Warp Drive: a física da Dobra Espacial

A distorção no espaço-tempo necessária para criar a dobra também é crítica para o funcionamento do mecanismo. Não basta apenas entortar o espaço-tempo de forma aleatória em volta da espaçonave. É necessário que o espaço-tempo logo à frente da espaçonave seja contraído (ou abaixado) enquanto o espaço-tempo logo atrás da espaçonave deve ser esticado (ou levantado). Nesse cenário a espaçonave está para o espaço-tempo assim como um surfista está para uma onda. Dessa forma a espaçonave “surfa” em uma onda de espaço-tempo. Contudo um ponto importante deve ser notado. A espaçonave, apesar de se encontrar em uma espécie de onda, ainda está parada em um pedaço de espaço-tempo “plano” que é a bolha de dobra.

Warp Drive: a física da Dobra Espacial

Os modelos matemáticos desenvolvidos para abordar a teoria da dobra espacial provam que, apesar de se mover a velocidades maiores que a da luz, a espaçonave não teria nenhum problema em relação à medição de tempo pois o tempo dentro da bolha é equivalente ao tempo de um observador estacionário fora da bolha. Assim paradoxos temporais são evitados. Esse resultado surge naturalmente nas estruturas matemáticas que regem a propulsão de dobra espacial. Então, apesar dos enormes problemas de engenharia que teriam que ser obrigatoriamente enfrentados para a criação de um motor de dobra bem sucedido, os problemas físicos e matemáticos parece que podem ser resolvidos com relativa facilidade.
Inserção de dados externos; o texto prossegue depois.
/-- Kind 0 with a conversion: the elements up to the next 8-byte word of the destination or the end of the row (18 R245, 04 R46); the
destination is looked up first (log 91). -/
def State.convUnit (s : State) (n : Nat) (c : CopyCmd) : State :=
  let ws := fmtWidth c.src
  let wd := fmtWidth c.dst
  let r := c.done / c.row
  let e0 := c.element
  let sva := c.w1 + BitVec.ofNat 64 (r * c.spitch + e0 * ws / 8)
  let dva := c.w2 + BitVec.ofNat 64 (r * c.dpitch + e0 * wd / 8)
  let so := e0 * ws % 8
  let dof := e0 * wd % 8
  let k0 := min (c.row * 8 / ws - e0) ((64 - dva.toNat % 8 * 8 - dof) / wd)
  s.onLook n c 1 r dva 1 fun _ c s =>
  s.onHalf n c (decide ((e0 + k0) * ws % 8 ≠ 0 ∧ e0 + k0 < c.row * 8 / ws)) k0 r (c.w2 + BitVec.ofNat 64 (r * c.dpitch + (e0 + k0) * wd / 8))
    ((wd + 7) / 8) fun k0 c s =>
  s.onLook n c 1 r dva ((dof + k0 * wd + 7) / 8) fun da c s =>
  s.onBits n c r sva so (k0 * ws) fun nb v c s =>
    let k := nb / ws
    let da := { da with size := (dof + k * wd + 7) / 8 }
    let xs := (List.range k).map fun j =>
      convert (numFmt c.src) (numFmt c.dst) (modeRM c.rm c.rmode) c.sat (v / 2 ^ (ws * j) % 2 ^ ws)
    let x := xs.foldr (fun q t => q.1 + t * 2 ^ wd) 0
    let rowEnds := decide (c.row * 8 / ws ≤ e0 + k)
    s.putBits n c da dof (k * wd) x (if (dof + k * wd) % 8 ≠ 0 ∧ rowEnds = false then da.size - 1 else da.size) fun s => s.putCmd n { c.unitDone with
      done := r * c.row + (e0 + k) * ws / 8, entry := if (e0 + k) * ws % 8 = 0 then none else some 0,
      flags := xs.foldl (fun f x => f ||| x.2) c.flags, ranges := addRun c.ranges da.loc da.size }

/-- Kind 2 (18 R246). -/
def State.fillUnit (s : State) (n : Nat) (c : CopyCmd) : State :=
  s.onLook n c 1 0 (c.w2 + BitVec.ofNat 64 c.done) 8 fun da c s => s.onWrite n c da c.w1.toNat fun s =>
    (s.markWritten n c.chan da.loc 8).putCmd n { c with done := c.done + 8, ranges := addRun c.ranges da.loc 8 }

/-- Read the list entry of element i; a misaligned entry ends the command (18 R247, R249). -/
def State.onEntry (s : State) (n : Nat) (c : CopyCmd) (list : Word) (k : Word → CopyCmd → State → State) : State :=
  match c.entry with
  | some e => k e c s
  | none =>
    s.onLook n c 2 0 (list + BitVec.ofNat 64 (8 * (c.done / c.esize))) 8 fun a c s => s.onRead n c a fun v s =>
      let e := BitVec.ofNat 64 v
      if v % 8 ≠ 0 then s.putCmd n (c.stopAt 2 e) else k e c s

/-- Kinds 3 and 4: eight bytes of an element (18 R247). -/
def State.listUnit (s : State) (n : Nat) (c : CopyCmd) : State :=
  let o := c.done % c.esize
  let here := fun (w : Word) => w + BitVec.ofNat 64 c.done
  let i := c.done / c.esize
  s.onEntry n c (if c.kind = 3 then c.w1 else c.w2) fun e c s =>
    let there := e + BitVec.ofNat 64 o
    let c1 := { c with entry := some e }
    s.moveUnit n c1 (if c.kind = 3 then i else 0) (if c.kind = 3 then 0 else i) (if c.kind = 3 then there else here c.w1) (if c.kind = 3 then here c.w2 else there) 8
      fun c k => { c with done := c.done + k, entry := if o + k = c.esize then none else some e }

/-- The addend of an element and its flags (18 R248). -/
def accAddend (v : FVal) (sh w : Nat) (clamp : Bool) : Int × Flags5 :=
  match v with
  | .nan _ => (0, flNV)
  | .inf neg => (if neg then intMin w true else intMax w true, flNV)
  | .fin neg m e =>
    let r := roundShift .rne neg m (-(e + sh))
    let x : Int := if neg then -(r.1 : Int) else r.1
    let nx : Flags5 := if r.2 then flNX else 0
    if intMin w true ≤ x ∧ x ≤ intMax w true then (x, nx)
    else (if clamp then intClamp w true x else x, nx ||| flOF)

/-- Add into one accumulator at its home; one of another package was added to there, as its answer said. -/
def State.accAdd (s : State) (n : Nat) (c : CopyCmd) (a : Acc) (x : Int) : State :=
  if isRemote a.loc then s
  else
    let r := s.homeRead a a.loc a.size
    (r.2.storeAt a a.loc a.size (intBits (8 * a.size) ((r.1.1 : Int) + x)) 1).2.markWritten n c.chan a.loc a.size

/-- Are the lock bits of an accumulator's words free for the channel's turn (08 R116), and has no unlocked write reached them in this
cycle (05 R60)? -/
def State.accFree (s : State) (n : Nat) (c : CopyCmd) (a : Acc) : Bool :=
  !isScratch a.loc || (List.range (a.size / 8)).all fun j => s.lockFree (a.loc + 8 * j) n (64 + c.chan) c.id && !s.bankHas (a.loc + 8 * j) 2

/-- The channel retries for the lock bits of its accumulators, or no longer retries. -/
def State.accQueue (s : State) (n : Nat) (c : CopyCmd) (as : List Acc) (on : Bool) : State :=
  (as.filter fun a => isScratch a.loc).foldl (fun s a => (List.range (a.size / 8)).foldl (fun s j =>
    if on then s.lockQueue (a.loc + 8 * j) n (64 + c.chan) c.id else s.lockUnqueue (a.loc + 8 * j) n (64 + c.chan) c.id) s) s

/-- Go on once another package has answered the adds of a unit, of which `entry` counts those answered; a refusal ends the command,
and so does poison (08 R88). -/
def State.onAnswers (s : State) (n : Nat) (c : CopyCmd) (l : List Acc) (got : Nat) (k : State → State) : State :=
  match l with
  | [] => k s
  | a :: t => match s.engAnswer with
    | (.wait, s1) => s1.putCmd n { c with entry := some (BitVec.ofNat 64 got) }
    | (.fail e, s1) => s1.putCmd n (c.stopAt e a.va)
    | (.ok ls, s1) => if ls.any fun e => decide (e.2 ≠ 0) then s1.putCmd n (c.stopAt 5 a.va) else s1.onAnswers n c t (got + 1) k

/-- Kind 1: one source element, or the two of an SS4 byte (18 R248). The destinations are looked up, then the source is read, then the
destinations' tier, way and poison are tested (DESIGN CHOICE, log 91). -/
def State.accUnit (s : State) (n : Nat) (c : CopyCmd) : State :=
  let ws := fmtWidth c.src
  let nb := elBytes c.src
  let e0 := c.done * 8 / ws
  let els := if ws = 4 then [e0, e0 + 1] else [e0]
  let dva := fun (e : Nat) => c.w2 + BitVec.ofNat 64 (e * c.accSize)
  s.onLooks n c (els.map fun e => (dva e, c.accSize)) fun das c s =>
  s.onBits n c 0 (c.w1 + BitVec.ofNat 64 c.done) 0 (8 * nb) fun _ v c s =>
    match das.find? fun a => isHost a.loc || s.misrouted (fromNode n) (homeNode a.loc) 2 with
    | some a => (if isHost a.loc then s else s.logFate n (fromNode n) (homeNode a.loc) 2 c.lid a.va).putCmd n (c.stopAt 3 a.va)
    | none =>
      match das.find? fun a => (!isRemote a.loc) && (s.homeRead a a.loc a.size).1.2 with
      | some a => s.putCmd n (c.stopAt 5 a.va)
      | none =>
        if das.all fun a => s.accFree n c a then
          let got := (c.entry.map BitVec.toNat).getD 0
          s.onAnswers n c ((das.filter fun a => isRemote a.loc).drop got) got fun s =>
          let xs := els.map fun e =>
            accAddend (srcVal (numFmt c.src) (v / 2 ^ (ws * (e - e0)) % 2 ^ ws)).1 c.shift (8 * c.accSize) c.clamp
          let s1 := (das.zip (xs.map (·.1))).foldl (fun s q => s.accAdd n c q.1 q.2) (s.accQueue n c das false)
          s1.putCmd n { c.unitDone with
            done := c.done + nb, entry := none, flags := xs.foldl (fun f x => f ||| x.2) c.flags,
            ranges := das.foldl (fun l a => addRun l a.loc a.size) c.ranges }
        else (s.accQueue n c das true).putCmd n c

/-- One unit of a running command. -/
def State.copyUnit (s : State) (n : Nat) (c : CopyCmd) : State :=
  if c.len ≤ c.done ∨ c.stop.isSome = true ∨ c.running = false ∨ c.malformed = true then s
  else match c.kind with
  | 0 => if c.raw then s.rawUnit n c else s.convUnit n c
  | 1 => s.accUnit n c
  | 2 => s.fillUnit n c
  | _ => s.listUnit n c

/-- Several units of a channel's command. -/
def State.copyUnits (s : State) (n k units : Nat) : State :=
  match units with
  | 0 => s
  | u + 1 => match (s.core n).headCmd k with
    | some c => (s.copyUnit n c).copyUnits n k u
    | none => s

/-- COPY_COMMAND_START: a channel starts its oldest command once the pusher's release holds; the request is checked (18 R242, R244,
R249). -/
def execCopyCommandStart (core chan : Nat) (s : State) : Out :=
  .next (match (s.core core).headCmd chan with
    | some c =>
      if c.running = false ∧ s.gate core c.ctx c.seq c.qpos 5 = true then s.putCmd core { c with running := true, malformed := !c.ok }
      else s
    | none => s)

/-- WATERMARK_ADVANCE: the channel's command moves on by units, each an 8-byte word or an element, written and acknowledged
(18 R245 to R248, R251). -/
def execWatermarkAdvance (core chan units : Nat) (s : State) : Out :=
  .next (s.copyUnits core chan units)

/-- The record of an ended command (18 R250). -/
def CopyCmd.record (c : CopyCmd) : Word :=
  let st : Nat := if c.malformed then 2 else if c.stop.isSome then 1 else 0
  let done : Nat := if st = 2 then 0 else c.done
  let cause : Nat := match c.stop with
    | some e => if st = 1 then e.1 else 0
    | none => 0
  BitVec.ofNat 64 (st * 2 ^ 60 + c.chan * 2 ^ 56 + cause * 2 ^ 48 + c.flags.toNat * 2 ^ 40 + c.phase.toNat * 2 ^ 32 + done)

/-- Has a started command ended? -/
def CopyCmd.ended (c : CopyCmd) : Bool :=
  c.running && (c.malformed || c.stop.isSome || decide (c.len ≤ c.done))

/-- COPY_COMPLETION: an ended command leaves the FIFO, its retries and misses with it, and posts its record (18 R249, R250); a retired
pusher's record is discarded (18 R252). -/
def execCopyCompletion (core chan : Nat) (s : State) : Out :=
  .next (match (s.core core).headCmd chan with
    | some c =>
      if c.ended then
        let k := s.core core
        let h := k.chan chan
        let k1 := { k.setChan chan (match c.stop with
            | some e => { h with stopAddr := e.2 }
            | none => h) with copyFifo := k.copyFifo.filter fun q => decide (q.id ≠ c.id) }
        let s1 := ((s.setCore core k1).lockForget core (64 + chan)).abandon core (64 + chan)
        let t := s1.ctx core c.ctx
        if t.gen = c.gen then
          s1.setCtx core c.ctx { t with copyQ := t.copyQ.map fun r =>
            if r.cmd = c.id ∧ r.record = none then { r with record := some c.record, ranges := c.ranges } else r }
        else s1
      else s
    | none => s)

/-- CHANNEL_AUTO_UNBIND: a retired thread's binding goes once the channel's commands have completed (23 R306). -/
def execChannelAutoUnbind (core chan : Nat) (s : State) : Out :=
  .next (
    let c := s.core core
    let h := c.chan chan
    match h.bound with
    | some b =>
      if (c.ctx b.ctx).gen ≠ b.gen ∧ (c.headCmd chan).isNone then s.setCore core (c.setChan chan { h with bound := none }) else s
    | none => s)

/-! ### TAG (18 R258, 08 R118) -/

/-- The set of a tag. -/
def Core.tagSet (c : Core) (k : Word) : Nat :=
  (bits k 0 16 ^^^ bits k 16 16 ^^^ bits k 32 16 ^^^ bits k 48 16) % 2 ^ c.tagSets.toNat

/-- Is the table in use for a tag? -/
def Core.tagUse (c : Core) (k : Word) : Bool :=
  c.tagEn && decide (k ≠ ~~~0)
O mecanismo de propulsão da dobra espacial é também conhecido como propulsão de Alcubierre. Em 1994 o físico mexicano Miguel Alcubierre propôs um modelo matemático para a dobra especial que hoje é conhecida como métrica de Alcubierre. Com esse modelo, Alcubierre mostrou pela primeira vez os conceitos físicos e matemáticos da dobra espacial, abrindo espaço para que outros trabalhos surgissem.  Contudo em seus trabalhos a conclusão é de que um motor de dobra é impraticável devido a quantidade de energia que deveria ser expendida na realização da dobra me si. Isso fez com que muitas pessoas abandonassem a ideia do motor de dobra e partissem para outras teorias.

Recentemente o Dr. Harold “Sonny” White, chefe do Tema de Propulsão Avançada do Engineering Directorate da NASA, justamente com sua equipe foi capaz de encontrar uma nova solução matemática para a dobra especial. Essa solução mostrou que o consumo de energia necessário para realizar a dobra é muito menor do que anteriormente postulado. Assim, o Dr. White atraiu atenção da NASA, que iniciará estudos sobre a criação de um possível motor de dobra. Os testes já começaram a ser realizados. Eles iniciaram um teste com interferômetro que tentará gerar e detectar uma instância microscópica de uma pequena bolha de dobra. Nas palavras do Dr. White “Talvez uma experiência Star Trek antes de nós morrermos não seja uma possibilidade remota.”.